Scan the entries and copy each line where the word "that" is present.

**EXTRACTED DATA:**
====
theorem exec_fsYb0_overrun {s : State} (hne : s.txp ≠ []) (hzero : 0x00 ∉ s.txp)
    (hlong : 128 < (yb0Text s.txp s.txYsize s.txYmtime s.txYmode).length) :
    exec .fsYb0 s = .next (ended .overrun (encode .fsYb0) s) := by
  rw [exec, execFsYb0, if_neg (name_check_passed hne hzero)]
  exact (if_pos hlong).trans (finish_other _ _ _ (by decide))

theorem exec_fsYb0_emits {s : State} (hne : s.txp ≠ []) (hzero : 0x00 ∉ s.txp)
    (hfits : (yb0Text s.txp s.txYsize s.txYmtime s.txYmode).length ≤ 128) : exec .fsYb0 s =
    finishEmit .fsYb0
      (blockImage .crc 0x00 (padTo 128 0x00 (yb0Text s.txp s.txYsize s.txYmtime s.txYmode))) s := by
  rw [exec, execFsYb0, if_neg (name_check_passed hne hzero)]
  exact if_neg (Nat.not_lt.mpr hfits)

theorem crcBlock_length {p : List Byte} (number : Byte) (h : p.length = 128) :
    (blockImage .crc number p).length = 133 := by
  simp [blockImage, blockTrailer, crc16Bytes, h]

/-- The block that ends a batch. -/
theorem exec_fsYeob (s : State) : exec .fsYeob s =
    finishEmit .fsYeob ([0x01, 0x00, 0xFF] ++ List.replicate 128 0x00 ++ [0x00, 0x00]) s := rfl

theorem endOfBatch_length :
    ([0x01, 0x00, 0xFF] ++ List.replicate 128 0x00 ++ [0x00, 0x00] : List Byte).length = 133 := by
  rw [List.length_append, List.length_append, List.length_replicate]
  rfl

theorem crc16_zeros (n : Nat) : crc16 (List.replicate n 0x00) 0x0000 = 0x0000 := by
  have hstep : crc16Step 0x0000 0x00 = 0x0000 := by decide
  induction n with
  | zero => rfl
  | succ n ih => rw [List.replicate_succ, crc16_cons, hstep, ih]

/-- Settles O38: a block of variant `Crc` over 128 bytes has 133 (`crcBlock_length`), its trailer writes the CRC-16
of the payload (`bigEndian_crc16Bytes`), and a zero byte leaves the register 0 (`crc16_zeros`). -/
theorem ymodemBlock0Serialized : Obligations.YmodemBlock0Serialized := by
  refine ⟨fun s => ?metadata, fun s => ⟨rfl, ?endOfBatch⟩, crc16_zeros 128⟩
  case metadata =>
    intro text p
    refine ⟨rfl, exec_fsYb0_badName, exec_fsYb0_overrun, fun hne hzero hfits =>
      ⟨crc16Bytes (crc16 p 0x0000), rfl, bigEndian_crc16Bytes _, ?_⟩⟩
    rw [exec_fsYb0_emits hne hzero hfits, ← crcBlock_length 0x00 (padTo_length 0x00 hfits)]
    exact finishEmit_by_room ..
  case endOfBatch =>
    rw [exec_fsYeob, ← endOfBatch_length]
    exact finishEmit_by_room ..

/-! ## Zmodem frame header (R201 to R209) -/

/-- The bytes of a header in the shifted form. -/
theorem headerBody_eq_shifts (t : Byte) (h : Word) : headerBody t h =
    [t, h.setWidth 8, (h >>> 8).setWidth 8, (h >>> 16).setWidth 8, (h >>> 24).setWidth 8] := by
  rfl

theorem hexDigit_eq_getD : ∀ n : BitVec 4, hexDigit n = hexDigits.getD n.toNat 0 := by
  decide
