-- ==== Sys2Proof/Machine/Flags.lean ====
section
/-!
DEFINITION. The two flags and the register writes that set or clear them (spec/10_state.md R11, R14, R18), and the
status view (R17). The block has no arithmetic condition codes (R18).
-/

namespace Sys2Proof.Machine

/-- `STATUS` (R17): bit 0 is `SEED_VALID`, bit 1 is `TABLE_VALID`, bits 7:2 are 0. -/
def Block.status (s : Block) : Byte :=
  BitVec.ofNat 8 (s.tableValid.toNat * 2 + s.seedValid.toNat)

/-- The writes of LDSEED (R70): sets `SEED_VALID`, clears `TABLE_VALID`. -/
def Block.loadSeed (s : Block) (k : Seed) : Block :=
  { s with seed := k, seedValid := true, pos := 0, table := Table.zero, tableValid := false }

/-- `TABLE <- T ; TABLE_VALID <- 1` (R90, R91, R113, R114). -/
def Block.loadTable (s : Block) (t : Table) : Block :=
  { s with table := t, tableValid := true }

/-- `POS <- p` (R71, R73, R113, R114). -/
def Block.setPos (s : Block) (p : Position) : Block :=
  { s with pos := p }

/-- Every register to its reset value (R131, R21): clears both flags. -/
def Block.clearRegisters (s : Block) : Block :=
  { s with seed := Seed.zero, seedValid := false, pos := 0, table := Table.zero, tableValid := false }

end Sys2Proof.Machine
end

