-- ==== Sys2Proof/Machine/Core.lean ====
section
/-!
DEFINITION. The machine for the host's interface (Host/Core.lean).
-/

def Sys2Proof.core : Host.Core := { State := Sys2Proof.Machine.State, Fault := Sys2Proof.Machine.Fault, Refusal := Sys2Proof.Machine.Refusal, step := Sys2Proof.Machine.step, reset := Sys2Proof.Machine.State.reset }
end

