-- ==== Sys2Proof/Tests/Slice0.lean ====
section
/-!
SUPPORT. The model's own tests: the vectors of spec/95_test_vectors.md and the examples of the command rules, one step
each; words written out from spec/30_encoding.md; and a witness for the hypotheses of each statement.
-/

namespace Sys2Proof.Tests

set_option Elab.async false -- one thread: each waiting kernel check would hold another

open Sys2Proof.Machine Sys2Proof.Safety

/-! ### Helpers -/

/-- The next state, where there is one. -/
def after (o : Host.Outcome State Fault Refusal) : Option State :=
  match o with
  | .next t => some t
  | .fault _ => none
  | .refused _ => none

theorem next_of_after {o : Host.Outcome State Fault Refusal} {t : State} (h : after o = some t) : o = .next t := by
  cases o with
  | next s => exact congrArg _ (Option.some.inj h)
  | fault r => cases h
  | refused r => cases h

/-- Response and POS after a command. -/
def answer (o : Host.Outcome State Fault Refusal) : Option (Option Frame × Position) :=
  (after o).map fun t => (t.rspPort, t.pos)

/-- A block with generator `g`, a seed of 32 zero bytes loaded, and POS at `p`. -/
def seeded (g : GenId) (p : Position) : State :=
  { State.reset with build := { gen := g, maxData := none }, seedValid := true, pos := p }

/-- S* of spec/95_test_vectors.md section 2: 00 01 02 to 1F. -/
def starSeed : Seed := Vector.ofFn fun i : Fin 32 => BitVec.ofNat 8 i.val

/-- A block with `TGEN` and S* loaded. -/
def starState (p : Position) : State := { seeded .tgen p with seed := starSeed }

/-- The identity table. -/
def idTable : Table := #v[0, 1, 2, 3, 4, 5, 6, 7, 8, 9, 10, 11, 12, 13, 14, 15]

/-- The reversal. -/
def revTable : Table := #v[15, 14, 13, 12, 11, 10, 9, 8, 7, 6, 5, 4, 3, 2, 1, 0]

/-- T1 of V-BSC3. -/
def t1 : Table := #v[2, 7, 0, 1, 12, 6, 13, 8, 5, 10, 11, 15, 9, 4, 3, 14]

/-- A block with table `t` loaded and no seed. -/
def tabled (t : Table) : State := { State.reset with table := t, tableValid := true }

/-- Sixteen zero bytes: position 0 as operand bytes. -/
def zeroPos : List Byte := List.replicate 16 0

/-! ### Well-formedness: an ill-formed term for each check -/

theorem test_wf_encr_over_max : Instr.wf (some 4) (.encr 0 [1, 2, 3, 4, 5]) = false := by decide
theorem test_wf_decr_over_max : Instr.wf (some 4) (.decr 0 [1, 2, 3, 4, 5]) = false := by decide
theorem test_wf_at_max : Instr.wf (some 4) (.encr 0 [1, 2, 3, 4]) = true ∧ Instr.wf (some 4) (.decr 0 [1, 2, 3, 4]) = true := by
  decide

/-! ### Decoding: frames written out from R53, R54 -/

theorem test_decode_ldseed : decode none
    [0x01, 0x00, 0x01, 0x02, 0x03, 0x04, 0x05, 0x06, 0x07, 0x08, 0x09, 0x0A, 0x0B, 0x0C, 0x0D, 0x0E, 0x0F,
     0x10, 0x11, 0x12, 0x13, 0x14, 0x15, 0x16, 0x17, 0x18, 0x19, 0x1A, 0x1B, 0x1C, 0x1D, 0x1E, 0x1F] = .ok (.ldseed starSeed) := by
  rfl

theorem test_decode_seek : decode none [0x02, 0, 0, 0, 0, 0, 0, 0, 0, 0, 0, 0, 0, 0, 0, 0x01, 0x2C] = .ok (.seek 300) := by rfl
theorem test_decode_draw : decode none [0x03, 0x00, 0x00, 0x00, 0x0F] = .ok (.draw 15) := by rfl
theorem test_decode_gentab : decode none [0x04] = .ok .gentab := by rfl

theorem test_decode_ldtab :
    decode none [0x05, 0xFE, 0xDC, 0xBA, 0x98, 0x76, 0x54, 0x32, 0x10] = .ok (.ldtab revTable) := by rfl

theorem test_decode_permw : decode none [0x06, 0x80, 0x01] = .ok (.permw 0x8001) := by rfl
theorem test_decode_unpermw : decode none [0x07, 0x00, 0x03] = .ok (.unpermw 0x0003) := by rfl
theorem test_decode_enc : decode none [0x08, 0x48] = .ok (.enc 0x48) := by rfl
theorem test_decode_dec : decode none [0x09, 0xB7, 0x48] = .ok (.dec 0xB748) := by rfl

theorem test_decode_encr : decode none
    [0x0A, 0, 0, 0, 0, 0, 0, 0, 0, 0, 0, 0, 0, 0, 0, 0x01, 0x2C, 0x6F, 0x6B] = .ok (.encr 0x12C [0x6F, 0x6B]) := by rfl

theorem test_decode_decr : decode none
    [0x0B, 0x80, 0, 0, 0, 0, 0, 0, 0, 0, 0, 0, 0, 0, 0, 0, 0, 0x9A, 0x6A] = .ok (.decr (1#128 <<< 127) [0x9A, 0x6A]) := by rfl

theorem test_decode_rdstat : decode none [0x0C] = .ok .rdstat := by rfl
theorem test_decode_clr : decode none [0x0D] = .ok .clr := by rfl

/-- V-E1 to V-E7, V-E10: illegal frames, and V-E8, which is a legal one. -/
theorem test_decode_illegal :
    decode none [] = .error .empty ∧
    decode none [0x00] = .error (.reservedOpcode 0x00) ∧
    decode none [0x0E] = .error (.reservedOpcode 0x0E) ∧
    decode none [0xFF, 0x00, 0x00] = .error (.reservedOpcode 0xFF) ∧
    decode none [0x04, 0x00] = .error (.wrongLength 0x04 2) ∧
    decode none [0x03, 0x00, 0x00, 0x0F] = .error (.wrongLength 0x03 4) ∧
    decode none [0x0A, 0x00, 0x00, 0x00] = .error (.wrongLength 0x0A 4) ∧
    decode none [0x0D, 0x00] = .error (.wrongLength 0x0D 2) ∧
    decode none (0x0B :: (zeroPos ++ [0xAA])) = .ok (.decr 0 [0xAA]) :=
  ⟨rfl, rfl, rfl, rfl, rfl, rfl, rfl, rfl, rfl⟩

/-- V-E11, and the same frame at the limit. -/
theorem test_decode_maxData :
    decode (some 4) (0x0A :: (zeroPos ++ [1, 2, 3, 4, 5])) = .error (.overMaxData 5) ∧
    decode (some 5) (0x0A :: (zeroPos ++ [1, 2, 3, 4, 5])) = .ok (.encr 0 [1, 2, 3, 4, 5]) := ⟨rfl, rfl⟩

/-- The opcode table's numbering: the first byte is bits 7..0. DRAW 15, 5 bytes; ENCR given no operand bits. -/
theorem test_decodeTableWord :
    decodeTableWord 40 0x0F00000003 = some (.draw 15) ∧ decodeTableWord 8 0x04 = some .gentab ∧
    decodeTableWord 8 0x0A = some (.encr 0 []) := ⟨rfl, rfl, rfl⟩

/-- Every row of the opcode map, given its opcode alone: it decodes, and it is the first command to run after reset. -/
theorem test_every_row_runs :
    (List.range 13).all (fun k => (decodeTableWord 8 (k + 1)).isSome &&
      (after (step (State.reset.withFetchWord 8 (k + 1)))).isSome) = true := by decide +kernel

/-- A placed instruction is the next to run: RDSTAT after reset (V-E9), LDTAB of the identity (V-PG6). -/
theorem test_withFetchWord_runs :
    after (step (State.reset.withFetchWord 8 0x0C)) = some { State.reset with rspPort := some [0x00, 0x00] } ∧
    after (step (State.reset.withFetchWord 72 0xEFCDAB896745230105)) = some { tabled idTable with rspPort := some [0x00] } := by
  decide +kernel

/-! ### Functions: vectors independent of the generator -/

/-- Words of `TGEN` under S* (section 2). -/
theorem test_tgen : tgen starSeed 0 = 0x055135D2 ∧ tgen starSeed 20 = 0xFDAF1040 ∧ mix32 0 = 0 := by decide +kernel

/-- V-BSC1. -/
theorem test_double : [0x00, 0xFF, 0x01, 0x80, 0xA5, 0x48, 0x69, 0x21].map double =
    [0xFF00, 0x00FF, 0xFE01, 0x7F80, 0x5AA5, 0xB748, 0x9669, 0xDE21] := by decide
====
**FINAL ANSWER:**
/-- The block that ends a batch. -/
DEFINITION. The two flags and the register writes that set or clear them (spec/10_state.md R11, R14, R18), and the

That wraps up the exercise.